The Ultimate Disguise: OS-Level Evasion

This is the apex predator of ad fraud. Standard JavaScript tags cannot see this layer. We must drop down and analyze the TCP/IP stack.

The architecture of this bypass involves patched cryptographic libraries like uTLS or BoringSSL. They intercept the network handshake at the operating system level.

A Debian Linux server mathematically forces its network packets to broadcast the exact JA3 and JA3S TLS signatures of iOS Safari.

Your verification vendor sees an iPhone. The network gateway sees an iPhone. It is a Linux box sitting in an OVH datacenter stealing your clients’ money.

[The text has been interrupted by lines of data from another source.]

-- ==== Sys2Proof/Machine/FaultCodes.lean ====
section
/-! DEFINITION. The fault codes of the manual with their severities (25 R617, R627 and the fault tables of the chapters). -/

namespace Sys2Proof.Machine

/-- A fault code and the severity its table gives it. -/
structure FaultCode where
  code : Nat
  sev : Nat
deriving DecidableEq, Repr
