/-- The BT registers (24 R614). -/
def regsBT : List RegDesc := [
  ⟨"BT_STATUS", R.BT_STATUS, 1, 4, .one, 0, [0], [(0, 0, .w1c)]⟩,
  ⟨"BT_BLK_COMMIT", R.BT_BLK_COMMIT, 1, 4, .one, 0, [0], []⟩,
  ⟨"BT_CTRL", R.BT_CTRL, 1, 4, .one, 0, [0], [(31, 31, .wo), (30, 30, .wo), (10, 8, .rw), (6, 0, .rw)]⟩,
  ⟨"BT_SCRATCH", R.BT_SCRATCH, 1, 4, .one, 0, [0], [(13, 8, .rwh), (7, 0, .rwh)]⟩,
  ⟨"BT_RESULT", R.BT_RESULT, 1, 4, .one, 0, [0], []⟩,
  ⟨"BT_MISR_LO", R.BT_MISR_LO, 1, 4, .one, 0, [0], []⟩,
  ⟨"BT_MISR_HI", R.BT_MISR_HI, 1, 4, .one, 0, [0], []⟩,
  ⟨"BT_ANA_CTRL", R.BT_ANA_CTRL, 1, 4, .one, 0, [0], [(31, 31, .wo), (10, 8, .rw), (4, 0, .rw)]⟩,
  ⟨"BT_ANA_RES", R.BT_ANA_RES, 1, 4, .one, 0, [0], []⟩]

/-- The SEC registers (24 R615). -/
def regsSEC : List RegDesc := [
  ⟨"SEC_STATUS", R.SEC_STATUS, 1, 4, .one, 0, [0], [(0, 0, .w1c)]⟩,
  ⟨"SEC_BLK_COMMIT", R.SEC_BLK_COMMIT, 1, 4, .one, 0, [0], []⟩,
  ⟨"SEC_LC_CMD", R.SEC_LC_CMD, 1, 4, .one, 0, [0], [(31, 16, .wo), (2, 0, .wo)]⟩,
  ⟨"SEC_TAMPER_CFG", R.SEC_TAMPER_CFG, 1, 4, .one, 0, [0x1f], [(8, 8, .rwl), (7, 7, .rwl), (6, 5, .rwl), (4, 0, .rwl)]⟩,
  ⟨"SEC_TAMPER_STAT", R.SEC_TAMPER_STAT, 1, 4, .one, 0, [0], [(4, 0, .w1c)]⟩,
  ⟨"SEC_SLOT", R.SEC_SLOT, 4, 4, .one, 0, [0], []⟩,
  ⟨"SEC_CMD", R.SEC_CMD, 1, 4, .one, 0, [0], [(31, 28, .wo), (17, 16, .wo), (15, 0, .wo)]⟩,
  ⟨"SEC_CMD_ADDR_LO", R.SEC_CMD_ADDR_LO, 1, 4, .one, 0, [0], [(31, 0, .rw)]⟩,
  ⟨"SEC_CMD_ADDR_HI", R.SEC_CMD_ADDR_HI, 1, 4, .one, 0, [0], [(15, 0, .rw)]⟩,
  ⟨"SEC_CMD_STAT", R.SEC_CMD_STAT, 1, 4, .one, 0, [0], []⟩]

/-- The FLT registers (25 R630). -/
def regsFLT : List RegDesc := [
  ⟨"FLT_STATUS", R.FLT_STATUS, 1, 4, .one, 0, [0], [(1, 1, .w1c), (0, 0, .w1c)]⟩,
  ⟨"FLT_BLK_COMMIT", R.FLT_BLK_COMMIT, 1, 4, .one, 0, [0], [(0, 0, .w1s)]⟩,
  ⟨"FLT_CTRL", R.FLT_CTRL, 1, 4, .one, 0, [0x322], [(27, 27, .rws), (26, 16, .rws), (10, 8, .rws), (6, 4, .rws), (2, 0, .rws)]⟩,
  ⟨"FLT_HEAD", R.FLT_HEAD, 1, 4, .one, 0, [0], []⟩,
  ⟨"FLT_PEND", R.FLT_PEND, 1, 4, .one, 0, [0], [(4, 0, .w1c)]⟩,
  ⟨"FLT_LOST", R.FLT_LOST, 1, 4, .one, 0, [0], [(31, 16, .rc), (15, 0, .rc)]⟩,
  ⟨"FLT_PORT_MASK", R.FLT_PORT_MASK, 3, 4, .one, 0, [0], [(31, 0, .rw)]⟩,
  ⟨"FLT_FLASH", R.FLT_FLASH, 1, 4, .one, 0, [0], []⟩]

/-- The registers of the block that takes the given 1 MiB of the CSR space (25 R629). -/
def blockRegs : Nat → List RegDesc
  | 0 => regsDEV
  | 1 => regsCLK
  | 2 => regsPM
  | 3 => regsTH
  | 4 => regsCFG
  | 5 => regsCI
  | 6 => regsCTX
  | 7 => regsFAB
  | 8 => regsVX
  | 9 => regsMEM
  | 10 => regsMI
  | 11 => regsENG
  | 12 => regsNOC
  | 13 => regsQM
  | 14 => regsFS
  | 15 => regsLP
  | 16 => regsMEE
  | 17 => regsLN
  | 18 => regsGR
  | 19 => regsETH
  | 20 => regsPCI
  | 21 => regsMB
  | 22 => regsMON
  | 23 => regsBT
  | 24 => regsSEC
  | 25 => regsFLT
  | 26 => regsHSP
  | _ => []
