-- ==== Sys2Proof/Machine/Staged.lean ====
section
/-! DEFINITION. Staged values and commits (00 R8, R11 to R13): what a commit of a group moves into force. -/

namespace Sys2Proof.Machine

/-- The bits of a register that have one of some access types. -/
def accMask (d : RegDesc) (want : Acc → Bool) : Nat :=
  (d.fields.filter fun f => want f.2.2).foldl (fun a f => a ||| ((2 ^ (f.1 + 1) - 1) ^^^ (2 ^ f.2.1 - 1))) 0

/-- The bits of a register's RWS fields. -/
def rwsMask (d : RegDesc) : Nat := accMask d fun a => decide (a = .rws)

/-- A register's staged value: what its RWS fields would hold after a commit; the value in force where none was staged. -/
def State.stagedAt (s : State) (off : Nat) (inst : Nat := 0) : Nat :=
  (SMap.get (s.reg off inst) s.staged (regKey off inst)).toNat

/-- A register's staged value written. -/
def State.setStagedAt (s : State) (off v : Nat) (inst : Nat := 0) : State :=
  { s with staged := SMap.set (s.reg off inst) s.staged (regKey off inst) (BitVec.ofNat 32 v) }

/-- A field's staged value. -/
def State.stagedFld (s : State) (f : FieldRef) (inst : Nat := 0) : Nat := bits (s.stagedAt f.reg inst) f.hi f.lo

/-- Whether a key of the staged values belongs to a commit group of a window of a block: `base` is the window's first
offset. -/
def inGroup (base group key : Nat) : Bool :=
  let off := key % 2 ^ 28
  decide (windowBase off = base) &&
    match findReg off with
    | some (d, _) => decide (d.group = group)
    | none => false

/-- A commit of a group takes effect: every staged RWS field of it moves into force (00 R11). -/
def State.commitGroup (s : State) (base group : Nat) : State :=
  let mine := s.staged.filter fun e => inGroup base group e.1
  let s1 := mine.foldl (fun (t : State) e =>
    let off := e.1 % 2 ^ 28
    let inst := e.1 / 2 ^ 28
    match findReg off with
    | some (d, _) =>
      let m := rwsMask d
      let old := (t.reg off inst).toNat
      t.setReg off (BitVec.ofNat 32 (old - (old &&& m) + (e.2.toNat &&& m))) inst
    | none => t) s
  { s1 with staged := SMap.clear s1.staged (inGroup base group) }

/-- The offset of the BLK_COMMIT register of the window at `base`. -/
def commitOff (base : Nat) : Nat := if base = 0 then R.DEV_BLK_COMMIT else base + 4

/-- The bit of a group in that register. -/
def commitBit (base group : Nat) : FieldRef := ⟨commitOff base, group, group⟩

/-- A commit takes effect and its bit returns to 0. -/
def State.commitEnds (s : State) (base group : Nat) : State :=
  (s.commitGroup base group).setFlag (commitBit base group) false

/-- A commit waits for its safe point: its bit reads 1. -/
def State.commitWaits (s : State) (base group : Nat) : State := s.setFlag (commitBit base group) true

/-- Whether a commit of a group is pending. -/
def State.commitPends (s : State) (base group : Nat) : Bool := s.flag (commitBit base group)

end Sys2Proof.Machine
end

Calling the Hardware Bluff

Fraudsters are lazy. They successfully spoof the User-Agent and the WebGL renderer, but they frequently forget the physical constraints of the hardware they claim to be emulating.

Deploy this WebGL fingerprinting trap. It cross-references the claimed operating system with the unmasked graphic renderer. Software-based renderers on purported premium Apple devices are an immediate red flag.

Do not trust the User-Agent. Interrogate the hardware. If the silicon lies, kill the session.

The Routing Layer (Residential & Proxy Engines)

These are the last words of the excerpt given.